Watney, who made five putts over 15 feet, went after another one on the 18th hole and this one cost him. The ball raced 10 feet by the hole, and he missed it coming back for his only official three-putt of the round. That gave him an even-par 71, though still in good shape to make a run at his first win of the year.
“The course just kind of beat you up,” Watney said.
He got one small measure of revenge by making a 35-foot putt on the par-3 17th for the only birdie of the round. By late afternoon, the green was so firm that shots landing near the front pin settled in the rough or fringe behind the green.
Tiger Woods, who started the third round three shots out of the lead, three-putted for bogey three times on the front nine alone. He had another three-putt on the 14th hole, this one from 15 feet, and had a 72 that put him six shots behind.
“I don’t remember blowing putts by 8 to 10 feet,” Woods said. “So that was a bit of a shocker.”
He knew what to expect on the first hole, when he watched Gary Christian lean on his putter and nearly fall over because the club had no traction on the slippery surface.
Kevin Stadler played early, when the greens still had some moisture, and had a remarkable round of 65 without any bogeys. He moved up from a tie for 42nd to alone in third place, three shots behind.

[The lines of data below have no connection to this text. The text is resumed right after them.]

-- ==== Sys2Proof/Certificates/Slice0/Obligations.lean ====
section
/-! DEFINITION. The statements about the model, each a proposition named `Obligations.<Name>`; OBLIGATIONS.json lists them with the rules
of the spec they formalise. -/

section

open Sys2Proof Sys2Proof.Machine

/-! ## The step -/

/-- A step takes the command at the front of the queue and is that command's effect, with the queue's rest. -/
def Obligations.StepRunsFrontCommand : Prop :=
  ∀ (c : Instr) (rest : List Instr) (s : State),
    step { s with pending := c :: rest } = exec c { s with pending := rest }

/-- On an empty queue, with no clash notice waiting, 1 ms of the station timebase passes and nothing else does. That time passes there is
the model's choice (assumption log 2). -/
def Obligations.IdleStepPassesOneMillisecond : Prop :=
  ∀ s : State, s.pending = [] → s.stc.clashNotice = false → ∃ t, step s = .next t ∧
    t = { s with stc := t.stc, pmn := t.pmn, tsc := t.tsc } ∧
    t.stc = { s.stc with joinTimer := s.stc.joinTimer.map (· - 1) } ∧
    (∀ n : Station, peerOf t n = { peerOf s n with timeLeft := (peerOf s n).timeLeft.map (· - 1) }) ∧
    t.tsc = { s.tsc with refreshTimer := t.tsc.refreshTimer, presenceTimer := t.tsc.presenceTimer } ∧
    (∀ left, s.tsc.refreshTimer = .running left → t.tsc.refreshTimer = .running (left - 1)) ∧
    (s.tsc.refreshTimer = .stopped ∨ s.tsc.refreshTimer = .expired → t.tsc.refreshTimer = s.tsc.refreshTimer) ∧
    (∀ left, s.tsc.presenceTimer = .running left → t.tsc.presenceTimer = .running (left - 1)) ∧
    (s.tsc.presenceTimer = .stopped ∨ s.tsc.presenceTimer = .expired → t.tsc.presenceTimer = s.tsc.presenceTimer)

/-- Every command answers a next state in every state, and leaves the queue of commands to the step. That a command whose precondition
does not hold answers a next state too, the one it was given, is the model's choice (assumption log 1). -/
def Obligations.EveryCommandAnswersNext : Prop :=
  ∀ (c : Instr) (s : State), ∃ t, exec c s = .next t ∧ t.pending = s.pending

/-! ## Resets -/

/-- The three resets leave every block at its reset values and record their CAUSE. A power-on or pin reset holds them until it ends;
its end captures the straps, and every command that is no reset changes nothing until then but the word that a read returns. A soft reset
ends at once and keeps the straps. At the end the station is in LOADING with its plan read begun, or in PLAN_WAIT, by START MODE. -/
def Obligations.ResetsLeaveStartValues : Prop :=
  ∀ s : State,
    (∃ t, exec .powerOnReset s = .next t ∧ t.stc.cause = .power ∧ t.stc.inReset = true ∧ t.stc.planRead = none ∧
      AtResetValues (stationNumber t) t) ∧
    (∃ t, exec .pinReset s = .next t ∧ t.stc.cause = .pin ∧ t.stc.inReset = true ∧ t.stc.planRead = none ∧
      AtResetValues (stationNumber t) t) ∧
    (s.stc.inReset = true → s.stc.planRead = none → ∀ station : Station, AtResetValues station s →
      ∀ c, isReset c = false → ∃ t, exec c s = .next t ∧ t = { s with hpt.readData := t.hpt.readData } ∧ t.stc.inReset = true ∧
        AtResetValues station t) ∧
    (s.stc.inReset = true → ∀ p : Straps, ∃ t, exec (.resetEnd p) s = .next t ∧ t.stc.straps = p ∧
      t.stc.cause = s.stc.cause ∧ t.stc.inReset = false ∧ AtResetValues p.station t ∧
      t.stc.station = (if p.startMode = .memory then .loading else .planWait) ∧
      t.stc.planRead = (if p.startMode = .memory then some { clocks := 0, shift := [] } else none)) ∧
    (portFree s → ∃ t, exec .softReset s = .next t ∧ t.stc.straps = s.stc.straps ∧ t.stc.cause = .soft ∧ t.stc.inReset = false ∧
      AtResetValues (stationNumber s) t ∧ t.stc.station = (if s.stc.straps.startMode = .memory then .loading else .planWait) ∧
      t.stc.planRead = (if s.stc.straps.startMode = .memory then some { clocks := 0, shift := [] } else none))

/-- While a power-on or pin reset is in progress every read returns 0 and every write is ignored. -/
def Obligations.HostAccessesDuringReset : Prop :=
  ∀ s : State, s.stc.inReset = true → s.hpt.held = none →
    (∀ addr : Word, windowWord s addr = 0) ∧
    (∀ c, isHostRead c = true → exec c s = .next { s with hpt.readData := 0 }) ∧
    (∀ c, isHostWrite c = true → exec c s = .next s)
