/-- The checks of a slot look at the item table and the captured station number, and at nothing else of the state. -/
theorem slotCheck_congr {s s' : State} (hi : s'.imu.items = s.imu.items) (hs : s'.stc.straps = s.stc.straps) (copy : SlotCopy) :
    slotCheck s' copy = slotCheck s copy := by
  have hl : slotLength s' = slotLength s := by funext k; simp only [slotLength, hi]
  have hu : stagingUsed s' copy = stagingUsed s copy := by unfold stagingUsed namedSlots; rw [hl, hi]
  have hc : itemChecks s' copy = itemChecks s copy := by unfold itemChecks namedSlots stationNumber; rw [hu, hi, hs]
  unfold slotCheck
  rw [hc]

/-! ## Closing -/

/-- What a close writes into the slot (R116). -/
theorem closeSlot_handsBack (status : SlotStatus) (remaining lost frames : Nat) {s : State} (h : s.req.ring.wf 128 = true) :
    HandedBack s (closeSlot status remaining lost frames s) status remaining lost frames := by
  have hk : s.req.cursor.val < 16 := s.req.cursor.isLt
  have w1 := write_wf (a := 8 * s.req.cursor.val + 5) (closedWord5 (ringWord s s.req.cursor.val 5) frames status) h (by omega)
  have w2 := write_wf (a := 8 * s.req.cursor.val + 6) (BitVec.ofNat 16 remaining) w1 (by omega)
  have w3 := write_wf (a := 8 * s.req.cursor.val + 7) (BitVec.ofNat 16 lost) w2 (by omega)
  simp only [ringWord] at w1 w2 w3
  refine ⟨?_, ?_, ?_, ?_⟩ <;> simp only [closeSlot, ringWord, raiseFlag_req] <;>
    rw [read_write _ _ _ w3, read_write _ _ _ w2, read_write _ _ _ w1, read_write _ _ _ h]
  · rw [if_pos (by omega)]; rfl
  · rw [if_neg (by omega), if_neg (by omega), if_neg (by omega), if_pos rfl]; rfl
  · rw [if_neg (by omega), if_neg (by omega), if_pos rfl]
  · rw [if_neg (by omega), if_pos rfl]

/-- A close leaves the words of every other slot as they were. -/
theorem closeSlot_otherSlots (status : SlotStatus) (remaining lost frames : Nat) (s : State) {k w : Nat}
    (h : k ≠ s.req.cursor.val) (hw : w < 8) : ringWord (closeSlot status remaining lost frames s) k w = ringWord s k w := by
  simp only [closeSlot, ringWord, raiseFlag_req]
  rw [read_write_other _ _ (by omega), read_write_other _ _ (by omega), read_write_other _ _ (by omega),
    read_write_other _ _ (by omega)]

/-! ## Blocks that admissions and the leaving of IDLE do not touch -/

theorem admitPresence_req (s : State) : (admitPresence s).req = s.req := by
  unfold admitPresence; split
  · rfl
  · split <;> rfl

theorem admitReq_req (s : State) : (admitReq s).req = s.req := by
  unfold admitReq; split
  · rfl
  · split <;> rfl

@[simp] theorem arbiter_req (s : State) : (arbiter s).req = s.req := (admitReq_req _).trans (admitPresence_req _)

theorem admitPresence_imu (s : State) : (admitPresence s).imu = s.imu := by
  unfold admitPresence; split
  · rfl
  · split <;> rfl

theorem admitReq_imu (s : State) : (admitReq s).imu = s.imu := by
  unfold admitReq; split
  · rfl
  · split <;> rfl

@[simp] theorem arbiter_imu (s : State) : (arbiter s).imu = s.imu := (admitReq_imu _).trans (admitPresence_imu _)

theorem admitPresence_hpt (s : State) : (admitPresence s).hpt = s.hpt := by
  unfold admitPresence; split
  · rfl
  · split <;> rfl

theorem admitReq_hpt (s : State) : (admitReq s).hpt = s.hpt := by
  unfold admitReq; split
  · rfl
  · split <;> rfl

@[simp] theorem arbiter_hpt (s : State) : (arbiter s).hpt = s.hpt := (admitReq_hpt _).trans (admitPresence_hpt _)

@[simp] theorem arbiter_stc (s : State) : (arbiter s).stc = s.stc := (arbiter_effects s).stc

/-- The leaving of IDLE touches nothing but the transmitter. -/
theorem idleExit_eq (s : State) : idleExit s = { s with lau.transmitter := (idleExit s).lau.transmitter } := by
  unfold idleExit; split <;> rfl

@[simp] theorem idleExit_req (s : State) : (idleExit s).req = s.req := by unfold idleExit; split <;> rfl
@[simp] theorem idleExit_imu (s : State) : (idleExit s).imu = s.imu := by unfold idleExit; split <;> rfl
@[simp] theorem idleExit_hpt (s : State) : (idleExit s).hpt = s.hpt := by unfold idleExit; split <;> rfl
@[simp] theorem idleExit_tsc (s : State) : (idleExit s).tsc = s.tsc := by unfold idleExit; split <;> rfl
@[simp] theorem idleExit_stc (s : State) : (idleExit s).stc = s.stc := by unfold idleExit; split <;> rfl
@[simp] theorem idleExit_lrx (s : State) : (idleExit s).lrx = s.lrx := by unfold idleExit; split <;> rfl
@[simp] theorem idleExit_pmn (s : State) : (idleExit s).pmn = s.pmn := by unfold idleExit; split <;> rfl
@[simp] theorem idleExit_stu (s : State) : (idleExit s).stu = s.stu := by unfold idleExit; split <;> rfl

/-- Outside ACTIVE the transmitter does not leave IDLE. -/
theorem idleExit_inactive {s : State} (h : s.stc.station ≠ .active) : idleExit s = s := by
  unfold idleExit; rw [if_neg]; rintro ⟨-, -, -, e⟩; exact h e

/-- All that the request process and the leaving of IDLE may change. -/
theorem runRequests_effects (s : State) : RequestEffects s (runRequests s) := (reqRun_effects 40 s).trans (idleExit_effects _)

/-- All that a settling of the sending side may change. -/
theorem settle_effects (s : State) : RequestEffects s (settle s) := (arbiter_effects s).trans (runRequests_effects _)

end Sys2Proof.Laws
end

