-- ==== Sys2Proof/Tests/Slice0.lean ====
section
/-! SUPPORT. The author's tests: ill-formed commands refused, the formats' worked examples, and, for every statement of
Certificates/Slice0/Obligations.lean that has hypotheses, a state and operands that meet them together, clause by clause. -/

namespace Sys2Proof.Tests

open Sys2Proof.Machine

-- Every test waits for the kernel; tests elaborated at once would need a thread each.
set_option Elab.async false

/-! ## A small station to test on -/

/-- The state a command leaves. -/
def after (c : Instr) (s : State) : State :=
  match exec c s with
  | .next t => t
  | .fault _ => s
  | .refused _ => s

def part (version : Version) (value : List Word) : Part := { version := version, value := value }

def itemPlan (item : ItemNo) (owner : Station) (length : Nat) (kind : ItemKind) (gate : Option Group) : ItemPlan :=
  { item := item, owner := owner, length := length, kind := kind, gate := gate }

/-- An item of this station, LOCAL. -/
def ownItem (item : ItemNo) (length : Nat) (kind : ItemKind) (gate : Option Group) (visible pending : Option Part) : Item :=
  { plan := itemPlan item 0 length kind gate, condition := .ownLocal, visiblePart := visible, pendingPart := pending,
    baselineOpen := false, owned := some { clashMark := true, lastIssued := 3 }, stream := none }

/-- An item of another station, CURRENT. -/
def otherItem (item : ItemNo) (owner : Station) (length : Nat) (kind : ItemKind) (gate : Option Group)
    (visible pending : Option Part) : Item :=
  { plan := itemPlan item owner length kind gate, condition := .current, visiblePart := visible, pendingPart := pending,
    baselineOpen := false, owned := none,
    stream := if kind = .stream then some { lastQueued := some 2, firstOwed := false } else none }

/-- Three items of station 0 in slots 0 to 2, three of station 1 in slots 3 to 5, one of station 2 in slot 6. -/
def table : List Item :=
  [ownItem 5 1 .state none (some (part 3 [10])) none, ownItem 6 2 .state (some 1) (some (part 2 [1, 2])) (some (part 3 [3, 4])),
    ownItem 7 1 .stream none (some (part 3 [5])) none, otherItem 9 1 1 .state none (some (part 2 [7])) none,
    otherItem 10 1 2 .state (some 1) none (some (part 2 [8, 9])), otherItem 11 1 1 .stream none (some (part 2 [6])) none,
    otherItem 12 2 1 .state none (some (part 2 [6])) none]

def presentPeer : Peer := { state := .present, expected := some 5, agreement := .agrees, timeLeft := some 24 }

/-- Station 0 ACTIVE with a free IMU, an idle transmitter and a quiet line; station 1 PRESENT; every notify bit of the table set. -/
def active : State :=
  { State.reset with
    lrx := { line := .quiet, assembly := .idle, queue := [] }
    lau := { State.reset.lau with transmitter := .idle, lastCompleted := some 7 }
    imu := { State.reset.imu with items := table, heldGate := State.reset.imu.heldGate.set 1 (some 4) }
    pmn := { peers := State.reset.pmn.peers.set 1 presentPeer }
    tsc := { State.reset.tsc with refreshTimer := .running 1, presenceTimer := .running 10 }
    stc :=
      { State.reset.stc with
        station := .active, planRead := none
        plan := some { count := 7, rate := 0, presence := 10, lostTimeout := 24, refresh := 1, check := 0x1234 } }
    hpt := { State.reset.hpt with notify := [(0, 0x7F)] } }

/-- The IMU comes to a frame. -/
def withFrame (f : Frame) (s : State) : State := { s with lrx.queue := [f] }

def frame (mark : Mark) (sender : Station) (sequence : Byte) (first : Bool) (body : Body) : Frame :=
  { mark := mark, sender := sender, sequence := sequence, first := first, body := body }

def record (item : ItemNo) (version : Version) (value : List Word) : Record := { item := item, version := version, value := value }

def reqFrame (body : TxBody) : TxFrame := { source := .req, sender := 0, first := false, refresh := false, body := body }

def presence (first : Bool) : TxFrame := { source := .presence, sender := 0, first := first, refresh := false, body := .presence 0x1234 }

/-- A collision of the twelfth attempt of `f`, alone in the queue, the refresh frame or the REQ's taken first. -/
def abandoned (f : TxFrame) (refreshFirst : Bool) (s : State) : State :=
  abandonHead f [] refreshFirst (countUp .collisions { driverOff s with freeCount := s.freeCount + 1 })

/-- A slot in progress whose one frame has been built. -/
def lastFrameOut (halted : Bool) (lost : Nat) : SlotWork :=
  { todo := [], gate := none, offset := 1, frames := 1, outstanding := 1, lost := lost, halted := halted }

/-- An attempt of the head frame `f`, its `n`-th. -/
def sending (f : TxFrame) (n : Nat) : State :=
  { active with
    lrx.assembly := .own, lrx.line := .busy
    lau := { active.lau with
      queue := [f], transmitter := .send, attempts := n, attempt := some (sentFrame active false f), driver := true, guard := true } }

/-- Request slot 0 with the given words 0 to 4, under process state STOPPED. -/
def withSlot (words : List (Nat × Word)) (s : State) : State := { s with req.ring := words }

/-- A PUBLISH of items 5 and 6, KIND 1, offset 0. -/
def publishSlot : List (Nat × Word) := [(0, 0x8001), (1, 5), (2, 2)]

/-- A STREAM of two values of item 7. -/
def streamSlot : List (Nat × Word) := [(0, 0x8002), (1, 7), (2, 2), (3, 1022)]

/-- A GATE of group 3. -/
def gateSlot : List (Nat × Word) := [(0, 0x8003), (4, 3)]

/-- A station in PLAN_WAIT. -/
def waiting : State := { State.reset with stc := { State.reset.stc with station := .planWait, planRead := none } }

/-- A plan of two items, one of them a stream: the words of its window. -/
def planWords : List Word :=
  [0x7A41, 2, 0, 10, 3, 1, 0, 0x848C, 0x0051, 0, 0x0091, 0x0041]

/-- The bytes of that plan in plan memory. -/
def planBytes : List Byte := planWords.flatMap wordBytes

/-- The levels on the data input in a plan read of memory with these bytes, undriven through instruction and address. -/
def planLevels (bytes : List Byte) : List Bool := List.replicate 24 true ++ bytes.flatMap portBits

/-- The plan in the window. -/
def planWindow (words : List Word) : WordStore := words.zipIdx.foldl (fun m (w, k) => m.write k w) []

/-- Bytes as heard behind a start pattern. -/
def heardBytes (bytes : List Byte) : Heard := { before := true, cells := encodeCells true (bytes.flatMap byteBits) }

/-- A frame as heard behind its start pattern. -/
def heardFrame (sender : Station) (sequence : Byte) (first refresh : Bool) (body : Body) : Heard :=
  let bytes := frameBytes sender sequence first refresh body
  heardBytes (bytes ++ wordBytes (crc bytes))

/-- The byte at which each record of a frame starts. -/
def recordStart (bytes : List Byte) : Nat → Nat
  | 0 => 4
  | j + 1 => recordStart bytes j + 4 + 2 * ((bytes.getD (recordStart bytes j + 1) 0).toNat % 16)
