-- ==== Sys2Proof/Machine/Calendar.lean ====
section
/-! DEFINITION. The Gregorian calendar of R28 and the conversion of R29, on milliseconds counted from
2000-01-01 00:00:00.000. -/

namespace Sys2Proof.Machine

def leapYear (y : Nat) : Bool := (y % 4 == 0) && ((y % 100 != 0) || (y % 400 == 0))

def yearDays (y : Nat) : Nat := if leapYear y then 366 else 365

/-- R28: the lengths of the months, January first. -/
def monthLengths (y : Nat) : List Nat :=
  [31, if leapYear y then 29 else 28, 31, 30, 31, 30, 31, 31, 30, 31, 30, 31]

/-- R28: the number of days of month 1..12; 0 for any other number. -/
def monthDays (y m : Nat) : Nat := if m = 0 then 0 else (monthLengths y).getD (m - 1) 0

/-- R28: the fields a SET_CLOCK may carry. -/
def dateOk (y mo d h mi s : Nat) : Bool :=
  decide (2000 ≤ y) && decide (y ≤ 2099) && decide (1 ≤ mo) && decide (mo ≤ 12) && decide (1 ≤ d)
    && decide (d ≤ monthDays y mo) && decide (h ≤ 23) && decide (mi ≤ 59) && decide (s ≤ 59)

/-- Milliseconds from 2000-01-01 to a date-time of 2000..2099. -/
def msOfDate (y mo d h mi s : Nat) : Nat :=
  let days := ((List.range (y - 2000)).map (fun k => yearDays (2000 + k))).sum
    + ((monthLengths y).take (mo - 1)).sum + (d - 1)
  (((days * 24 + h) * 60 + mi) * 60 + s) * 1000

/-- The last millisecond of 2099 (R29). -/
def lastMs : Nat := 36525 * 86400000 - 1

/-- Split a day number counted from 1 January of `y` into year and day of year. -/
def splitYear : (fuel : Nat) → (y day : Nat) → Nat × Nat
  | 0, y, day => (y, day)
  | f + 1, y, day => if day < yearDays y then (y, day) else splitYear f (y + 1) (day - yearDays y)

/-- Split a day of the year into month and day of month, over the lengths of the months left. -/
def splitMonth : (lengths : List Nat) → (m day : Nat) → Nat × Nat
  | [], m, day => (m, day + 1)
  | l :: ls, m, day => if day < l then (m, day + 1) else splitMonth ls (m + 1) (day - l)

/-- R29: the second in which an instant falls. Instants reach back to 1999 and forward into 2100. -/
def dateOfMs (ms : Int) : DateTime :=
  let sec := (ms + 365 * 86400000).toNat / 1000
  let (y, doy) := splitYear 110 1999 (sec / 86400)
  let (mo, d) := splitMonth (monthLengths y) 1 doy
  { year := y, month := mo, day := d, hour := sec / 3600 % 24, minute := sec / 60 % 60,
    second := sec % 60 }

/-- R29: a lane time as a date-time; none while clock set is clear. -/
def convertTime (b : TimeBase) (t : LaneTime) : Option DateTime :=
  if b.clockSet then some (dateOfMs ((b.refMs : Int) + (t - b.refLane).toInt)) else none

end Sys2Proof.Machine
end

Brandt Snedeker started strong and closed with nine pars, which was equally impressive, for a 68 that put him four back.
Phil Mickelson might still be in the game. Twice a runner-up at Bethpage Black — both times in the U.S. Open — Mickelson played early Saturday and had a 67. That eventually put him in the large group at 4-under 209 that included Woods, Louis Oosthuizen, Lee Westwood and Charl Schwartzel, an impressive collection of players who have either won a major or been No. 1 in the world.
“If you play well, you can shoot a decent score, but as the day goes on, the course just gets harder and harder,” Garcia said. “No doubt playing in the morning makes it a little bit easier. Even though the greens were still firm, they were probably not as firm and probably not quite as fast. It’s just we know what Bethpage Black is all about. We know it’s a tough golf course, and you’ve just got to realize that’s the way it’s going to be.”